According Cavazos, “the cemetery, established by Doña Estéfana prior to 1867 for her use, is said to be the oldest of the ranch cemeteries on the river road.

“The site probably sustained some damage during the hurricanes of October 6, 1867 and September 4-5, 1933, which devastated he Valley. The devastation caused severe flooding of the area and prompted the U. S. International Boundary Water Commission to build a levee along the Rio Grande.

“The construction of the levee, however, left the cemetery site on the south side of the levee and completely obscured it from view and made it practically inaccessible. It remained unnoticed for decades. Locals hardly recall burials at this site after the construction of the levee and the hurricane and, if there were any burials, they were few and unnoticed.

“Her cemetery is located on what was once her property, Rancho El Carmen (El Carmen Ranch) in Cameron County, Texas, within what is known as the Espíritu Santo Grant. Part of that grant was her allotted portion of the grant. The site is in Precinct 2 in Rancho El Carmen, a community established and settled by Doña Estéfana in early 1840’s about four miles west of Brownsville on the Old Historic Military Telegraph Road (US Hwy.281).

“The cemetery, which once was a large dedicated cemetery, is all but gone. A single headstone still standing, is obviously endangered, as the top has been chipped off. Mr. Guadalupe Becerra, whose father’s headstone is the only one standing, remembers the very, very old cemetery in the early 1950s.
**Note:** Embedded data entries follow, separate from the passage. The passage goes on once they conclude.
-- ==== Sys2Proof/Tests/Slice0.lean ====
section
/-! SUPPORT. The model's own tests. Expected results are the vectors of 95_test_vectors.md (V-…, P…), or follow by hand
from the rule named. -/

namespace Sys2Proof.Tests

open Sys2Proof.Machine

/-! ## Small states -/

/-- A glyph table: the glyph of 0x48 has every pixel set, every other glyph none. -/
def glyphs : GlyphTable := (Vector.replicate glyphCount blankGlyph).set 0x48 (Vector.replicate glyphRows 0xFF)

/-- The key tables of V-KEY, with K_A = 1, K_1 = 2, K_GRAVE = 3, K_US = 4. -/
def testCfg : Config :=
  { defaultConfig with
    glyph := glyphs
    keymapUnshifted := [(1, 0x41), (2, 0x31), (3, 0x60), (4, 0x5F)]
    keymapShifted := [(2, 0x21)] }

/-- The machine after reset with the tables above. -/
def base : State := { State.reset with cfg := testCfg }

/-- The machine with two images installed, the first covering the top of the second. -/
def withRom (writable truncate : Bool) : State :=
  let roms := [{ base := 0xFFF8, bytes := [0x10, 0x11, 0x12, 0x13] }, { base := 0xFFF6, bytes := [0x20, 0x21, 0x22, 0x23, 0x24, 0x25] }]
  { base with rom := roms, cfg := { testCfg with romImages := roms, romWritable := writable, romVectorTruncate := truncate } }

/-- Section A with given registers. -/
def secA (outReg inReg ddr cr : Byte) (c1 c2 : Signal) : State :=
  { base with secA := { outReg := outReg, inReg := inReg, ddr := ddr, cr := cr, c1 := c1, c2 := c2 } }

/-- Section B with given registers. -/
def secB (outReg inReg ddr cr : Byte) (c1 c2 : Signal) : State :=
  { base with secB := { outReg := outReg, inReg := inReg, ddr := ddr, cr := cr, c1 := c1, c2 := c2 } }

/-- A terminal with a queue and a cursor, one cell of the grid holding a code. -/
def terminal (queue : List Byte) (x : Fin gridCols) (y : Fin gridRows) (r : Fin gridRows) (c : Fin gridCols) (code : Byte) : State :=
  { base with term := { base.term with queue := queue, cur := { x := x, y := y }, grid := putCell base.term.grid r c code } }

/-- What is seen of the next state. -/
def seen {α : Type} (i : Instr) (s : State) (f : State → α) : Option α :=
  match exec i s with
  | .next t => some (f t)
  | .fault _ => none
  | .refused _ => none

/-! ## WellFormed refuses -/

theorem test_wf_portA_outside : (Instr.busRdPortA 0xD00C false).wellFormed = false := by decide
theorem test_wf_ctrlA_wrong_register : (Instr.busRdCtrlA 0xD012 false).wellFormed = false := by decide
theorem test_wf_portB_wrong_register : (Instr.busRdPortB 0xD010 false).wellFormed = false := by decide
theorem test_wf_ctrlB_outside : (Instr.busRdCtrlB 0xD023 false).wellFormed = false := by decide
theorem test_wf_outA_wrong_register : (Instr.busWrOutA 0xD01E 0).wellFormed = false := by decide
theorem test_wf_ddrA_outside : (Instr.busWrDdrA 0x0000 0).wellFormed = false := by decide
theorem test_wf_wrCtrlA_wrong_register : (Instr.busWrCtrlA 0xD010 0).wellFormed = false := by decide
theorem test_wf_outB_wrong_register : (Instr.busWrOutB 0xD01C 0).wellFormed = false := by decide
theorem test_wf_ddrB_wrong_register : (Instr.busWrDdrB 0xD013 0).wellFormed = false := by decide
theorem test_wf_wrCtrlB_wrong_register : (Instr.busWrCtrlB 0xD01E 0).wellFormed = false := by decide
theorem test_wf_rdRam_in_window : (Instr.busRdRam 0xD010 false).wellFormed = false := by decide
theorem test_wf_wrRam_in_window : (Instr.busWrRam 0xD01F 0).wellFormed = false := by decide
theorem test_wf_probeRd_image : (Instr.romProbeRd 0x10000 0).wellFormed = false := by decide
theorem test_wf_probeWr_image : (Instr.romProbeWr 0x10000 0 0).wellFormed = false := by decide
theorem test_wf_keyDown_key : (Instr.keyDown 0x10000 true).wellFormed = false := by decide
theorem test_wf_keyBatch_key : (Instr.keyBatch [⟨1, false⟩, ⟨0x10000, false⟩]).wellFormed = false := by decide

/-! ## Decoding: a word of every constructor

The first two bytes are the address of the opcode table's match column (30_encoding.md R72, R84), bits 7:0 first; the
others are the record layout of log 1. -/

theorem test_decode_busRdRom : decode [0xFC, 0xFF, 0x02, 0x00, 0x00, 0x00] = .ok (.busRdRom 0xFFFC false) [] := by decide
theorem test_decode_busWrRom : decode [0xFC, 0xFF, 0x03, 0x12, 0x00, 0x00] = .ok (.busWrRom 0xFFFC 0x12) [] := by decide
theorem test_decode_busRdPortA : decode [0x14, 0xD0, 0x00, 0x01, 0x00, 0x00] = .ok (.busRdPortA 0xD014 true) [] := by decide
theorem test_decode_busRdCtrlA : decode [0x11, 0xD0, 0x00, 0x00, 0x00, 0x00] = .ok (.busRdCtrlA 0xD011 false) [] := by decide
theorem test_decode_busRdPortB : decode [0x1E, 0xD0, 0x00, 0x00, 0x00, 0x00] = .ok (.busRdPortB 0xD01E false) [] := by decide
theorem test_decode_busRdCtrlB : decode [0x13, 0xD0, 0x00, 0x00, 0x00, 0x00] = .ok (.busRdCtrlB 0xD013 false) [] := by decide
theorem test_decode_busWrOutA : decode [0x10, 0xD0, 0x01, 0x5A, 0x00, 0x00] = .ok (.busWrOutA 0xD010 0x5A) [] := by decide
theorem test_decode_busWrDdrA : decode [0x10, 0xD0, 0x04, 0x5A, 0x00, 0x00] = .ok (.busWrDdrA 0xD010 0x5A) [] := by decide
theorem test_decode_busWrCtrlA : decode [0x1D, 0xD0, 0x01, 0x27, 0x00, 0x00] = .ok (.busWrCtrlA 0xD01D 0x27) [] := by decide
theorem test_decode_busWrOutB : decode [0x12, 0xD0, 0x01, 0xC1, 0x00, 0x00] = .ok (.busWrOutB 0xD012 0xC1) [] := by decide
theorem test_decode_busWrDdrB : decode [0x12, 0xD0, 0x04, 0x7F, 0x00, 0x00] = .ok (.busWrDdrB 0xD012 0x7F) [] := by decide
theorem test_decode_busWrCtrlB : decode [0x1F, 0xD0, 0x01, 0x04, 0x00, 0x00] = .ok (.busWrCtrlB 0xD01F 0x04) [] := by decide
theorem test_decode_busRdRam : decode [0x0F, 0xD0, 0x00, 0x00, 0x00, 0x00] = .ok (.busRdRam 0xD00F false) [] := by decide
theorem test_decode_busWrRam : decode [0x20, 0xD0, 0x01, 0xA9, 0x00, 0x00] = .ok (.busWrRam 0xD020 0xA9) [] := by decide
theorem test_decode_busClk : decode [0x00, 0x00, 0x05, 0x00, 0x00, 0x00] = .ok .busClk [] := by decide
theorem test_decode_busRst : decode [0x00, 0x00, 0x06, 0x00, 0x00, 0x00] = .ok .busRst [] := by decide
theorem test_decode_busRomLow : decode [0x00, 0x00, 0x07, 0x00, 0x00, 0x00] = .ok .busRomLow [] := by decide
theorem test_decode_busRomHigh : decode [0x00, 0x00, 0x08, 0x00, 0x00, 0x00] = .ok .busRomHigh [] := by decide
theorem test_decode_busPeek : decode [0x10, 0xD0, 0x09, 0x00, 0x00, 0x00] = .ok (.busPeek 0xD010) [] := by decide
theorem test_decode_romProbeRd : decode [0xFF, 0xFE, 0x0A, 0x01, 0x02, 0x00] = .ok (.romProbeRd 0x0201 0xFEFF) [] := by decide
theorem test_decode_romProbeWr : decode [0x10, 0xFF, 0x0B, 0x00, 0x00, 0x55] = .ok (.romProbeWr 0 0xFF10 0x55) [] := by decide
theorem test_decode_piaPeek : decode [0x00, 0x00, 0x0C, 0x03, 0x00, 0x00] = .ok (.piaPeek 3) [] := by decide
theorem test_decode_piaSetIn : decode [0x00, 0x00, 0x0D, 0x00, 0xC1, 0x00] = .ok (.piaSetIn .a 0xC1) [] := by decide
theorem test_decode_piaSetC1 : decode [0x00, 0x00, 0x0E, 0x01, 0x01, 0x00] = .ok (.piaSetC1 .b .rise) [] := by decide
theorem test_decode_piaSetC2 : decode [0x00, 0x00, 0x0F, 0x01, 0x00, 0x00] = .ok (.piaSetC2 .b .fall) [] := by decide
theorem test_decode_termEnq : decode [0x00, 0x00, 0x10, 0x48, 0x00, 0x00] = .ok (.termEnq 0x48) [] := by decide
theorem test_decode_termStep : decode [0x00, 0x00, 0x11, 0x00, 0x00, 0x00] = .ok .termStep [] := by decide
theorem test_decode_termDrain : decode [0x00, 0x00, 0x12, 0x00, 0x00, 0x00] = .ok .termDrain [] := by decide
theorem test_decode_termClear : decode [0x00, 0x00, 0x13, 0x00, 0x00, 0x00] = .ok .termClear [] := by decide
theorem test_decode_keyDown : decode [0x00, 0x00, 0x14, 0x34, 0x12, 0x01] = .ok (.keyDown 0x1234 true) [] := by decide
theorem test_decode_keyBatch :
    decode [0x00, 0x00, 0x15, 0x01, 0x09, 0x00, 0x02, 0x01, 0x01, 0x00, 0x00, 0x00, 0xEE] =
      .ok (.keyBatch [⟨9, false⟩, ⟨0x101, true⟩]) [0xEE] := by decide
theorem test_decode_sysPowerOn : decode [0x00, 0x00, 0x16, 0x00, 0x00, 0x00] = .ok .sysPowerOn [] := by decide
theorem test_decode_sysReset : decode [0x00, 0x00, 0x17, 0x00, 0x00, 0x00] = .ok .sysReset [] := by decide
“He recalls 15 to 20 graves still visible at the site, and some graves had markers. His father, Erasmo Becerra, died in 1924. Headstones and markers were torn or pulled away from the graves and scattered away from the site. Larger ones, as the one recovered (no markings) from the water canal, were pushed away from the graves apparently with heavy equipment and piled into the canal. Smaller pieces of markers lay about the graves.”

Only through the efforts of Cavazos and members of the Cameron County Historical Society did it become possible to erect the historical marker on the south side of U.S. Highway 281 where it is overshadowed by the Border Wall which not only effectively bar visitors to the original site and stand like an obstacle to knowing our true local history.